6º escalão, de mais de 27.146 até 39.791 euros: 34% (estão em vigor 37%)

7º escalão, de mais de 39.791 até 51.997 euros: 43% (estão em vigor 43,5%)

8º escalão, de mais de 51.997 até 81.199 euros: 44,75% (em vigor estão 46%)

O que a oposição critica é que se tenha passado a ideia, no discurso público, que a medida significaria uma redução efetiva 1.500 milhões de euros e que não tenha sido mencionado, até agora, o valor dos 200 milhões de euros.

Miranda Sarmento esclarece que a proposta vai aplicar-se aos rendimentos de todo o ano de 2024. No caso das tabelas de IRS, só se aplicará em 2025, mas os contribuintes deverão sentir já um alívio este ano, com as tabelas de retenção. Miranda Sarmento sublinhou que o governo tem como “princípio manter o equilíbrio orçamental”, de forma a continuar a trajetória da redução da dívida pública. Na apresentação do programa económico da AD, o agora ministro das Finanças indicou, quando falava das propostas de redução de IRS e IRC, que era um corte de 1,5 pontos percentuais da carga fiscal “que representa no total da legislatura menos 5 mil milhões de euros de impostos do que aquilo que seria cobrado se não fizéssemos nada do ponto de vista das medidas fiscais”. Esta declaração foi feita a 24 de janeiro, já o orçamento do PS estava em vigor.

Na SIC Notícias, Manuel Castro Almeida disse que o valor final de redução de impostos face ao aprovado por António Costa ainda não está totalmente fechado e até o colocou “à volta dos 300 milhões de euros”. O valor ainda está a ser alvo de discussão dentro de governo, deixando a porta aberta a que também haja alterações — além dos escalões — nas deduções fiscais.

Esta questão das deduções não foi referida por Joaquim Miranda Sarmento em declarações horas antes à RTP, quando admitiu que o impacto face ao já aprovado pelo anterior governo rondará os 200 milhões. A possibilidade de se mexer nas deduções fiscais de forma generalizada não consta no programa eleitoral da AD nem no programa do Governo (o que se prevê é uma dedução específica das despesas de alojamento dos professores ou das despesas com órgãos de comunicação social).

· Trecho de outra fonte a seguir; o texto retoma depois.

/-- R47, R121, R280: the transitions of the mode. -/
def Obligations.ModeFollowsTheRun : Prop :=
  ∀ s t : State, step s = .next t →
    (s.mode = .run ∧ t.mode = if s.drained then .done else if (commit s).2 then .recover else .run) ∨
    (s.mode = .recover ∧ t.mode = if s.al.length ≤ 4 then .recoverFinal else .recover) ∨
    (s.mode = .recoverFinal ∧ t.mode = .recoverClear) ∨ (s.mode = .recoverClear ∧ t.mode = .done)

/-- R80, R130, R313: no step changes the program or the parameters. -/
def Obligations.LaunchInputsStayFixed : Prop :=
  ∀ s t : State, step s = .next t → t.prog = s.prog ∧ t.params = s.params

/-- R127: a step hands out one snapshot, of the state it leaves, unless it ends the run from RUN, when it hands out none; and what was handed out is never read. -/
def Obligations.StepHandsOutOneSnapshot : Prop :=
  ∀ (s t : State) (l : List Snapshot), step s = .next t →
    ∃ out, out = (if s.mode = .run ∧ s.drained = true then [] else [t.snapshot]) ∧ t.trace = s.trace ++ out ∧
      step (s.withTrace l) = .next (t.withTrace (l ++ out))

/-- R45, R46, R253, R287: the fault indicator is set by Commit alone, at a faulting head with everything before it retired, together with `ExceptionPC` and the redirect; it is cleared by the last recovery step alone; and no other
step changes either fault register. -/
def Obligations.FaultRegistersHaveTwoWriters : Prop :=
  ∀ s t : State, programFits s.prog → step s = .next t →
    (s.mode = .run ∧ t.mode = .recover ∧ t.exception = true ∧ t.pc = 65536 ∧
      ∃ pre h post, s.al = pre ++ h :: post ∧ (∀ a ∈ pre, a.done = true ∧ a.exc = false) ∧ h.exc = true ∧ t.exceptionPC = h.pc) ∨
    (s.mode = .recoverClear ∧ t.exception = false ∧ t.exceptionPC = s.exceptionPC) ∨
    (t.exception = s.exception ∧ t.exceptionPC = s.exceptionPC)

/-- R34, R204: a register value changes only in a RUN step, and only where an entry of the latch has it as its destination. -/
def Obligations.RegisterFileWrittenByExecuteOnly : Prop :=
  ∀ (s t : State) (p : PReg), step s = .next t → (s.mode = .run → ∀ e ∈ s.execLatch, e.destReg ≠ p) → t.prfAt p = s.prfAt p

/-- R33: a mapping changes only where a decoded instruction has that destination in RUN, or under the corrected recovery where an Active List entry has it. -/
def Obligations.MappingWrittenByRenamingOnly : Prop :=
  ∀ (s t : State) (r : LReg), step s = .next t → (s.mode = .run → ∀ e ∈ s.db, e.instr.rd ≠ r) →
    (s.mode = .recover → s.params.recoveryVariant = .corrected → ∀ a ∈ s.al, a.logDest ≠ r) → t.mapOf r = s.mapOf r

/-- R41, R142, R145: `PC` moves forward by the number fetched, at most four, or is redirected to 65536 when the fault is taken; in every other mode it stays. -/
def Obligations.PcAdvancesOrTakesTheVector : Prop :=
  ∀ s t : State, programFits s.prog → step s = .next t →
    (∃ k, k ≤ 4 ∧ t.pc = s.pc + k ∧ (k ≠ 0 → s.mode = .run ∧ t.db.length = k ∧ t.pc ≤ s.prog.length)) ∨
    (s.mode = .run ∧ (commit s).2 = true ∧ t.mode = .recover ∧ t.pc = 65536)

/-- R123, R180, R325: in a RUN cycle at most four instructions execute, issue, dispatch and are fetched, and what issues has both operands ready. -/
def Obligations.NoCycleMovesMoreThanFour : Prop :=
  ∀ s e d u : State, s.mode = .run → s.pipelineOrdered → execute (commit s).1 = .next e → dispatch (issue e) = .next d → fetchDecode d = .next u →
    s.execLatch.length ≤ 4 ∧ (issue e).execLatch.length ≤ 4 ∧ (∀ x ∈ (issue e).execLatch, x.opAReady = true ∧ x.opBReady = true) ∧
    d.al.length ≤ e.al.length + 4 ∧ d.iq.length ≤ (issue e).iq.length + 4 ∧ u.pc ≤ d.pc + 4 ∧ u.db.length ≤ 4

/-! ### Fetch/Decode -/

/-- R141, R142, R143: an enabled fetch reads the next instructions, four at most, none past the end, each with its index as its PC, and advances `PC` by their number; a disabled one does nothing. -/
def Obligations.FetchReadsUpToFour : Prop :=
  ∀ (s : State) (k : Nat), k = (if s.pc < s.prog.length then min 4 (s.prog.length - s.pc) else 0) →
    (s.db ≠ [] → fetchDecode s = .next s) ∧
    (s.db = [] → (∀ j < k, ∃ item i, s.prog[s.pc + j]? = some item ∧ decodeItem s.params.xlen item = .ok i) →
      ∃ batch, fetchDecode s = .next { s with db := batch, pc := s.pc + k } ∧ batch.length = k ∧
        ∀ j e, batch[j]? = some e → e.pc = s.pc + j ∧
          ∃ item, s.prog[s.pc + j]? = some item ∧ decodeItem s.params.xlen item = .ok e.instr)

/-- R144: of the indices a fetch reads, the first that does not decode ends the run with the fatal decode error at it; an index the fetch does not reach is not decoded. -/
def Obligations.FetchEndsAtTheFirstUndecodable : Prop :=
  ∀ (s : State) (j : Nat) (item : ProgItem) (why : DecodeError), s.db = [] → j < 4 →
    (∀ m < j, ∃ x i, s.prog[s.pc + m]? = some x ∧ decodeItem s.params.xlen x = .ok i) →
    s.prog[s.pc + j]? = some item → decodeItem s.params.xlen item = .error why →
    fetchDecode s = .fault (.decodeError (s.pc + j) why)

/-- R132: the fetch block's outputs are the stage: its fatal error is the fault, its next PC and its slots, packed, are what the stage leaves. -/
def Obligations.FetchBlockIsTheStage : Prop :=
  ∀ s : State, let o := fetchBlock s.fetchIn
    (o.fatalDecodeError = true ↔ ∃ i why, fetchDecode s = .fault (.decodeError i why)) ∧
    (∀ t, fetchDecode s = .next t → t.pc = o.pcNext ∧ (o.fetchEn = false → t = s) ∧
      (o.fetchEn = true → o.slots.toList.filterMap id = t.db.map DBEntry.slot ∧ t.db.length = o.k))

/-! ### Rename/Dispatch -/

/-- R163, R165, R166, R168: a batch is dispatched in program order as far as the Free List reaches; each dispatched instruction takes the next free register and gets one record in each list with its PC; the rest stall, kept with `Retain` and lost with `Drop`. -/
def Obligations.DispatchTakesAPrefixOfTheBatch : Prop :=
  ∀ s : State, let m := min s.db.length s.fl.length
    ∃ t newAl newIq, dispatch s = .next t ∧ t.fl = s.fl.drop m ∧ t.al = s.al ++ newAl ∧ t.iq = s.iq ++ newIq ∧
      newAl.map ALEntry.pc = (s.db.take m).map DBEntry.pc ∧ newIq.map IQEntry.pc = (s.db.take m).map DBEntry.pc ∧
      newAl.map ALEntry.logDest = (s.db.take m).map (fun e => e.instr.rd) ∧ newIq.map IQEntry.opCode = (s.db.take m).map (fun e => e.instr.op) ∧
      newIq.map IQEntry.destReg = s.fl.take m ∧ (∀ a ∈ newAl, a.done = false ∧ a.exc = false) ∧
      (∀ p ∈ s.fl.take m, t.isBusy p = true) ∧ (∀ p, p ∉ s.fl.take m → t.isBusy p = s.isBusy p) ∧
      (∀ r, (∀ e ∈ s.db.take m, e.instr.rd ≠ r) → t.mapOf r = s.mapOf r) ∧
      (s.params.stallMode = .retain → t.db = s.db.drop m) ∧ (s.params.stallMode = .drop → t.db = []) ∧
      t.prf = s.prf ∧ t.pc = s.pc ∧ t.execLatch = s.execLatch ∧ t.mode = s.mode ∧ t.exception = s.exception ∧ t.exceptionPC = s.exceptionPC ∧
      t.prog = s.prog ∧ t.params = s.params ∧ t.trace = s.trace

/-- R133, R167: for a decode buffer of R43, four entries at most, the rename block, its four slots read at once through eight Busy and eight PRF ports with the RAT-and-Busy bypass between
them, drives what dispatching one at a time does. The signals as functions are the model's form (logs 15 and 20). -/
def Obligations.RenameBlockIsTheStage : Prop :=
  ∀ s : State, s.db.length ≤ 4 → dispatch s = .next (s.driveRename (renameBlock s.renameIn))

/-! ### Issue -/

/-- R181, R182, R183: Issue moves the first four ready entries to the latch, in queue order, and keeps the others in theirs; nothing else changes. -/
def Obligations.IssueMovesTheFirstFourReady : Prop :=
  ∀ s : State, let ready := fun e : IQEntry => e.opAReady && e.opBReady
    ∃ q, issue s = { s with iq := q, execLatch := (s.iq.filter ready).take 4 } ∧ q.Sublist s.iq ∧
      q.filter ready = (s.iq.filter ready).drop 4 ∧ q.filter (fun e => !ready e) = s.iq.filter (fun e => !ready e)

/-- R134: the issue block's removal mask and selected entries drive what the scan does. -/
def Obligations.IssueBlockIsTheStage : Prop :=
  ∀ s : State, issue s = s.driveIssue (issueBlock s.iq)

/-! ### Execute -/

/-- R201 to R205: one latch entry marks its Active List entry, writes its result, clears its Busy bit and wakes the operands that wait on it unless it faults, and changes nothing else. Of several Active List entries with its PC, which no run has, the oldest is marked:
the model's choice (log 13). -/
def Obligations.ExecutedEntryMarksWritesAndWakes : Prop :=
  ∀ (s : State) (e : IQEntry) (pre post : List ALEntry) (a : ALEntry), s.al = pre ++ a :: post → a.pc = e.pc → (∀ b ∈ pre, b.pc ≠ e.pc) →
    let r := alu s.params.xlen e.opCode e.opAValue e.opBValue
    ∃ t, executeOne e s = .next t ∧ t.al = pre ++ ⟨true, r.fault, a.logDest, a.oldDest, a.pc⟩ :: post ∧
      t.prfAt e.destReg = r.value ∧ (∀ p, p ≠ e.destReg → t.prfAt p = s.prfAt p) ∧
      t.isBusy e.destReg = (if r.fault then s.isBusy e.destReg else false) ∧ (∀ p, p ≠ e.destReg → t.isBusy p = s.isBusy p) ∧
      t.iq.length = s.iq.length ∧
      (∀ (k : Nat) (q x : IQEntry), s.iq[k]? = some q → t.iq[k]? = some x →
        x.destReg = q.destReg ∧ x.opCode = q.opCode ∧ x.pc = q.pc ∧
        (if r.fault = false ∧ q.opAReady = false ∧ q.opATag = e.destReg then x.opAReady = true ∧ x.opAValue = r.value ∧ x.opATag = 0
          else x.opAReady = q.opAReady ∧ x.opAValue = q.opAValue ∧ x.opATag = q.opATag) ∧
        (if r.fault = false ∧ q.opBReady = false ∧ q.opBTag = e.destReg then x.opBReady = true ∧ x.opBValue = r.value ∧ x.opBTag = 0
          else x.opBReady = q.opBReady ∧ x.opBValue = q.opBValue ∧ x.opBTag = q.opBTag)) ∧
      t.rat = s.rat ∧ t.fl = s.fl ∧ t.db = s.db ∧ t.pc = s.pc ∧ t.execLatch = s.execLatch ∧ t.exception = s.exception ∧
      t.exceptionPC = s.exceptionPC ∧ t.mode = s.mode ∧ t.prog = s.prog ∧ t.params = s.params ∧ t.trace = s.trace

/-- R200, R206: the order of the latch does not matter when its entries have different PCs and different destinations. -/
def Obligations.LatchOrderDoesNotMatter : Prop :=
  ∀ (s : State) (latch : List IQEntry), s.execLatch.Perm latch → (s.execLatch.map IQEntry.pc).Nodup → (s.execLatch.map IQEntry.destReg).Nodup →
    execute (s.withExecLatch latch) = execute s

/-- R200, R202, R203, R204: executing a whole latch leaves every structure but the Active List's flags, the Busy bits and values of its destinations and the queue's operands as it was. -/
def Obligations.ExecuteKeepsEverythingElse : Prop :=
  ∀ s t : State, execute s = .next t →
    t.execLatch = [] ∧ t.rat = s.rat ∧ t.fl = s.fl ∧ t.db = s.db ∧ t.pc = s.pc ∧ t.exception = s.exception ∧ t.exceptionPC = s.exceptionPC ∧
    t.mode = s.mode ∧ t.prog = s.prog ∧ t.params = s.params ∧ t.trace = s.trace ∧
    (∀ p, (∀ e ∈ s.execLatch, e.destReg ≠ p) → t.prfAt p = s.prfAt p ∧ t.isBusy p = s.isBusy p) ∧
    t.al.map (fun a => (a.logDest, a.oldDest, a.pc)) = s.al.map (fun a => (a.logDest, a.oldDest, a.pc)) ∧
    t.iq.map (fun q => (q.destReg, q.opCode, q.pc)) = s.iq.map (fun q => (q.destReg, q.opCode, q.pc))

/-- R135: the result buses, each driving its write port, Busy clear, Active List mark and broadcast, do what executing the latch does, when the Active List's PCs differ and each latch entry has one there. -/
def Obligations.ExecuteBlockIsTheStage : Prop :=
  ∀ s : State, (s.al.map ALEntry.pc).Nodup → (∀ e ∈ s.execLatch, ∃ a ∈ s.al, a.pc = e.pc) →
    execute s = .next (s.driveExecute (executeBlock s.params.xlen s.execLatch))

/-! ### Commit -/

/-- R251, R252, R254, R255: Commit retires the longest run of done entries without a fault at the head, however long, and pushes their old destinations in that order; an incomplete entry stops it. -/
def Obligations.CommitRetiresTheDonePrefix : Prop :=
  ∀ (s : State) (pre post : List ALEntry), s.al = pre ++ post → (∀ a ∈ pre, a.done = true ∧ a.exc = false) →
    (post = [] ∨ ∃ h rest, post = h :: rest ∧ h.exc = false ∧ h.done = false) →
    commit s = ({ s with al := post, fl := s.fl ++ pre.map ALEntry.oldDest }, false)

/-- R253, R276: at a faulting head, behind entries that all retire, Commit saves its PC, redirects to 65536, sets the indicator, keeps the entry and everything younger, and stops. -/
def Obligations.CommitTakesTheFaultAtTheHead : Prop :=
  ∀ (s : State) (pre post : List ALEntry) (h : ALEntry), s.al = pre ++ h :: post → (∀ a ∈ pre, a.done = true ∧ a.exc = false) → h.exc = true →
    commit s = ({ s with al := h :: post, fl := s.fl ++ pre.map ALEntry.oldDest, exceptionPC := h.pc, pc := 65536, exception := true }, true)

/-- R136: the commit half's outputs drive what the commit loop does. -/
def Obligations.CommitBlockIsTheStage : Prop :=
  ∀ s : State, commit s = (s.driveCommit (commitBlock s.al), (commitBlock s.al).faultDetected)

/-- R277, R121: the fault cycle: by default it runs no further stage; with `FAULT_CYCLE_COMPLETES` the later stages run first; its snapshot is emitted and recovery is next. -/
def Obligations.FaultCycleEntersRecovery : Prop :=
  ∀ s : State, s.mode = .run → (commit s).2 = true →
    let c := (commit s).1
    (s.params.faultCycleCompletes = false → step s = .next { c with trace := c.trace ++ [c.snapshot], mode := .recover }) ∧
    (s.params.faultCycleCompletes = true →
      step s = andThen (execute c) fun e => andThen (dispatch (issue e)) fun d => andThen (fetchDecode d) fun u =>
        .next { u with trace := u.trace ++ [u.snapshot], mode := .recover })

A AD também apostou as fichas na medida que ficou conhecida como o “15.º mês”, a isenção fiscal e contributiva dos prémios de produtividade atribuídos aos trabalhadores no valor de até 6% da remuneração base anual, até à “diminuição da carga fiscal sobre as empresas”, como se lê no programa do Governo.

Quando, em 2021, Miranda Sarmento disse que 200 milhões era um “impacto marginal”

Em outubro de 2021, quando o governo de António Costa apresentou a proposta de Orçamento do Estado para o ano seguinte (que semanas depois viria a ser reprovada na Assembleia da República provocando eleições antecipadas), Joaquim Miranda Sarmento defendia em entrevista ao Negócios e à Antena 1 que o impacto da redução 200 milhões estimados pelo então executivo para o IRS, que incluía o desdobramento dos terceiro e sexto escalões, era um “impacto marginal“. E criticava que tivesse sido anunciado como uma “festa”.

“O Governo fez uma festa com o desdobramento de escalões, sabendo nós que há 200 milhões de euros, no máximo, para esse desdobramento de escalões. É muito pouco, é 1,5% da receita de IRS de 2019 mas foi apresentado como uma enorme redução da carga fiscal, uma medida extraordinária”, afirmou, na altura.

No debate, em fevereiro, para as eleições legislativas com Luís Montenegro, Rui Rocha da IL também já tinha confrontado o líder da AD com o que dizia ser a pouca “ambição” da proposta social-democrata, calculando que a diferença face à proposta aprovada do PS seria de cinco euros por mês.

Montenegro respondeu que essa era uma “visão” da proposta fiscal da AD “muito redutora” e que a revisão das taxas era apenas uma parte do que propunha, mencionando a isenção contributiva e fiscal dos prémios de produtividade e a redução em dois terços do IRS para jovens até aos 35 anos.

Sobre esta última proposta, na entrevista que deu na sexta-feira à RTP, Miranda Sarmento reiterou que “qualquer jovem, independentemente das suas habilitações literárias, até aos 35 anos, quando a nossa proposta for aprovada, passará a pagar um terço do que paga hoje de IRS”.